# Danzan Ryu



## Sensei Becker (Feb 5, 2019)

I want to incorporate more of the go to wazas in Daito Ryu and Danzan Ryu into Kenpo Karate. I like the Ken Ju Ryu idea.


----------



## wab25 (Feb 7, 2019)

What is in Danzan Ryu that is not in Kenpo? What specifically are you looking for?


----------



## Sensei Becker (Feb 8, 2019)

There is not that much Danzan Ryu in Kenpo. Kenpo is not jiujitsu. Kenpo is generally Kosho Ryu and Shorin Ryu. Go do your homework.


----------



## wab25 (Feb 8, 2019)

Kenpo Karate or Kenpo JuJitsu - Georgia Kenpo

The founders of both Kenpo (at least the stuff we have today in the states) and Danzan Ryu trained together. Their roots intersect as they worked on their arts together. I was guessing that this was why you were interested in adding Danzan Ryu to your Kenpo, as opposed to Yoshin Ryu Jujitsu, or any of the other Japanese jujitsu systems.

What specifically are you looking to add, from Danzan Ryu? Its really hard to help you out, if I don't know what you are looking for. "Jujitsu" is a term that can mean quite a wide variety of things, most of which, are not what you are looking for.


----------



## Flying Crane (Feb 8, 2019)

Sensei Becker said:


> There is not that much Danzan Ryu in Kenpo. Kenpo is not jiujitsu. Kenpo is generally Kosho Ryu and Shorin Ryu. Go do your homework.


Time to get your panties unbound.


----------



## Sensei Becker (Feb 10, 2019)

There were two different outfits. Kenpo and Danzan Ryu might have been in Hawaii but didnt train together. Those guys in Kenpo acted like thugs. Ed Parker and Mitosi are fakes.


----------



## Gerry Seymour (Feb 10, 2019)

Sensei Becker said:


> There is not that much Danzan Ryu in Kenpo. Kenpo is not jiujitsu. Kenpo is generally Kosho Ryu and Shorin Ryu. Go do your homework.

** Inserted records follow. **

/-! ### Supervisory port -/

/-- The requests that report: the reply's payload is read from the state the request finds, and nothing but
the port changes (R14, R24, R30, R31, R50, R66, R85, R97, R107, R127, R142, R164, R172, R181, R182, R193,
R194, R196, R198). The bytes rest on the model's reading of R205 (DEDUCED, log 11; DESIGN CHOICE, log 45), the
clamp count in BUILDING on log 18 and the numbers of ON and OFF on log 32 (DEDUCED), whole ms on log 37, the
modulus of the zero-filled count on log 46, and the numbers of detail codes and of OPEN and CLOSED as targets on
logs 12 and 44, and the four bytes of an offending value on log 51 (DESIGN CHOICES). -/
def Obligations.ReportsChangeNothing : Prop :=
  ∀ (env : Envelope) (s : State), arrives env s →
    let tells := fun (c : Instr) (payload : State → List Byte) =>
      exec c s = .next (okReport env payload s)
    (∀ n, s.hasSlopeLink n = true →
      tells (.linkStatus env 0 n) (fun u => slopeLinkPayload u n) ∧
      tells (.sensorRead env n) (fun u => be8 (u.sensor n).role.number ++ be16 (u.sensor n).slopeCount ++
        be16 (u.sensor n).scale ++ be8 (u.sensor n).tag) ∧
      ∀ first count, 1 ≤ count → count ≤ 1000 → first + count ≤ 2048 →
        tells (.refRead env n first count) (fun u =>
          (Table.getList zeroes (u.sensor n).refs first count).flatMap beInt16)) ∧
    (∀ l, s.hasDriveLink l = true → tells (.linkStatus env 1 l) (fun u => driveLinkPayload u l)) ∧
    tells (.mapRead env) (fun u => be16 u.slopeMap.length ++ u.slopeMap.flatMap entryBytes ++
      beOptNat 2 be16 (highestColumn u.slopeMap)) ∧
    (∀ first count, 1 ≤ count → count ≤ 1000 → first + count ≤ Config.columns s.variant →
      tells (.storeRead env first count) (fun u =>
        (Table.getList zeroes u.store first count).flatMap beInt16)) ∧
    tells (.slotStatus env) (fun u =>
      beOptFrame u.lastClosed ++ slotPayload u (u.slot 0) ++ slotPayload u (u.slot 1)) ∧
    tells (.engineStatus env) (fun u => be8 u.engine.work.number ++
      beOption 8 u.engine.work.segmentBytes ++ beOption 3 u.engine.work.fillBytes ++
      beOptNat 1 be8 u.engine.lastServed ++ beCount u.engine.segmentsDone ++
      beCount u.engine.segmentsCut ++ beCount u.engine.passesDone ++ beCount u.engine.passesCut) ∧
    (∀ b first count, b ≤ 1 → count ≤ 256 → tells (.loadStatus env b first count) (fun u =>
      be8 u.loader.state.number ++ beOptNat 1 be8 u.loader.state.bank ++
        beOptNat 1 be8 u.loader.state.owner ++ beOptNat 2 be16 (loaderAge u) ++
        bufferBytes u.loader.bufferA ++ bufferBytes u.loader.bufferB ++ (u.bank 0).bytes ++
        (u.bank 1).bytes ++ blockCrcBytes (u.bank b).blockCrcs first count)) ∧
    (∀ first count, 1 ≤ count → count ≤ 64 → first + count ≤ Config.actuators s.variant →
      tells (.actRead env first count) (fun u =>
        (List.range count).flatMap (fun i => (u.table.actuator (first + i)).bytes) ++
          be16 u.table.n ++ be8 u.hold.length)) ∧
    tells (.gainRead env) (fun u => (List.range 8).flatMap (fun k =>
      be16 (u.gain k).gain ++ be16 (u.gain k).leak)) ∧
    (∀ first count, count ≤ 128 → tells (.pairRead env first count) (fun u =>
      be16 u.table.pairs.length ++ be8 u.hold.length ++
        (List.range count).flatMap (fun i => beOption 6 (u.table.pairs[first + i]?.map Pair.bytes)))) ∧
    tells (.stageStatus env) (fun u => be8 u.stage.phase.number ++ beOption 11 u.stage.phase.group ++
      be8 u.hold.length ++ beCount u.stage.committed ++ beCount u.stage.droppedStroke ++
      beCount u.stage.droppedDrive ++ beCount u.stage.held ++ beCount u.stage.cut) ∧
    tells (.loopStatus env) (fun u =>
      let l := u.loop
      be8 l.state.number ++ beOption 5 (l.lastTransition.map LastTransition.bytes) ++
        be8 l.missedRun ++ be8 l.strokeRun ++ be8 l.driveRun ++ be8 l.missedThreshold ++
        be8 l.strokeThreshold ++ be8 l.driveThreshold ++ be16 l.deadline ++
        beOption 4 (l.pendingTransition.map PendingTransition.bytes) ++ beFlag l.safeConfirmed ++
        beFlag u.drive.biasSend.isSome ++ beOptNat 1 be8 u.activeBank ++ beCount l.holdEntries ++
        beCount l.safeEntries) ∧
    tells (.scanStatus env) (fun u =>
      be8 u.scan.state.number ++ beOption 20 (u.scan.run.map (fun r => r.bytes u.scan.poked))) ∧
    (∀ k offset length bad c, k ≤ 31 → 1 ≤ length → length ≤ 1000 →
      s.telem.captureSlot k = some c → offset + length ≤ c.columns + c.n →
      tells (.captureRead env k offset length bad) (fun _ =>
        be16 c.frame.toNat ++ be16 c.columns ++ be16 c.n ++ beFlag (readDamaged offset length bad) ++
          c.values offset length bad)) ∧
    tells (.telemStatus env) (fun u => be16 u.telem.fifo.length ++ beFlag u.telem.overflow ++
      beCount u.telem.lost ++ be16 u.telem.selection.toNat ++
      be8 (onOffNumber u.port.features.capture) ++
      (List.range 32).flatMap (captureSlotBytes u.telem) ++
      beFlag (u.telem.image 0).isSome ++ beFlag (u.telem.image 1).isSome) ∧
    tells (.ident env) (fun u => be8 (variantNumber u.variant) ++ capacityBytes u.variant ++
      commonBytes ++ be8 u.port.address ++ be8 Config.revision) ∧
    tells (.portStatus env) (fun u => beCount u.port.framesTaken ++ beCount u.port.broadcastsTaken ++
      beCount u.port.crcFail ++ beCount u.port.badMaster ++ beCount u.port.gap ++
      beCount u.port.overlength ++ beCount u.port.replyLost ++ be8 u.port.address ++
      (List.range 7).flatMap (fun i => beFlag (u.port.entry (i + 1)).isSome)) ∧
    tells (.faultDetail env) (fun _ => beOption 13 ((s.port.entry env.master).map FaultEntry.bytes)) ∧
    (∀ k, k ≤ 3 → tells (.featureGet env (some k)) (fun u => featureBytes u.port.features k)) ∧
    tells (.featureGet env none) (fun u => featureBytes u.port.features 0 ++
      featureBytes u.port.features 1 ++ featureBytes u.port.features 2 ++
      featureBytes u.port.features 3) ∧
    tells (.attnRead env) (fun u => be16 u.port.causes.toNat ++ be16 u.port.mask.toNat)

Maybe don't get so aggressive in reply to a simple question.


----------



## Flying Crane (Feb 10, 2019)

Sensei Becker said:


> There were two different outfits. Kenpo and Danzan Ryu might have been in Hawaii but didnt train together. Those guys in Kenpo acted like thugs. Ed Parker and Mitosi are fakes.


This begs the question: why are you connected to kenpo?  Why do you want to incorporate elements of Daito Ryu and Danzan Ryu into kenpo? I mean, if you feel Parker and Mitose we both fakes and all...?


----------



## MT Admin Team (Feb 10, 2019)

It seems perhaps a reminder of the Rules is in order:


Bob Hubbard said:


> *1.10.2 No Art bashing. *
> 
> No one art is "the best", no one "style" is the best. All have their strengths and weaknesses. Do your research and find what best fits your ability and need.
> 
> ...


----------



## punisher73 (Feb 14, 2019)

Prof. Chow did a lot of training with the Danzan-Ryu crowd in the early days.  Ed Parker was a Judo blackbelt before he started under Prof. Chow.  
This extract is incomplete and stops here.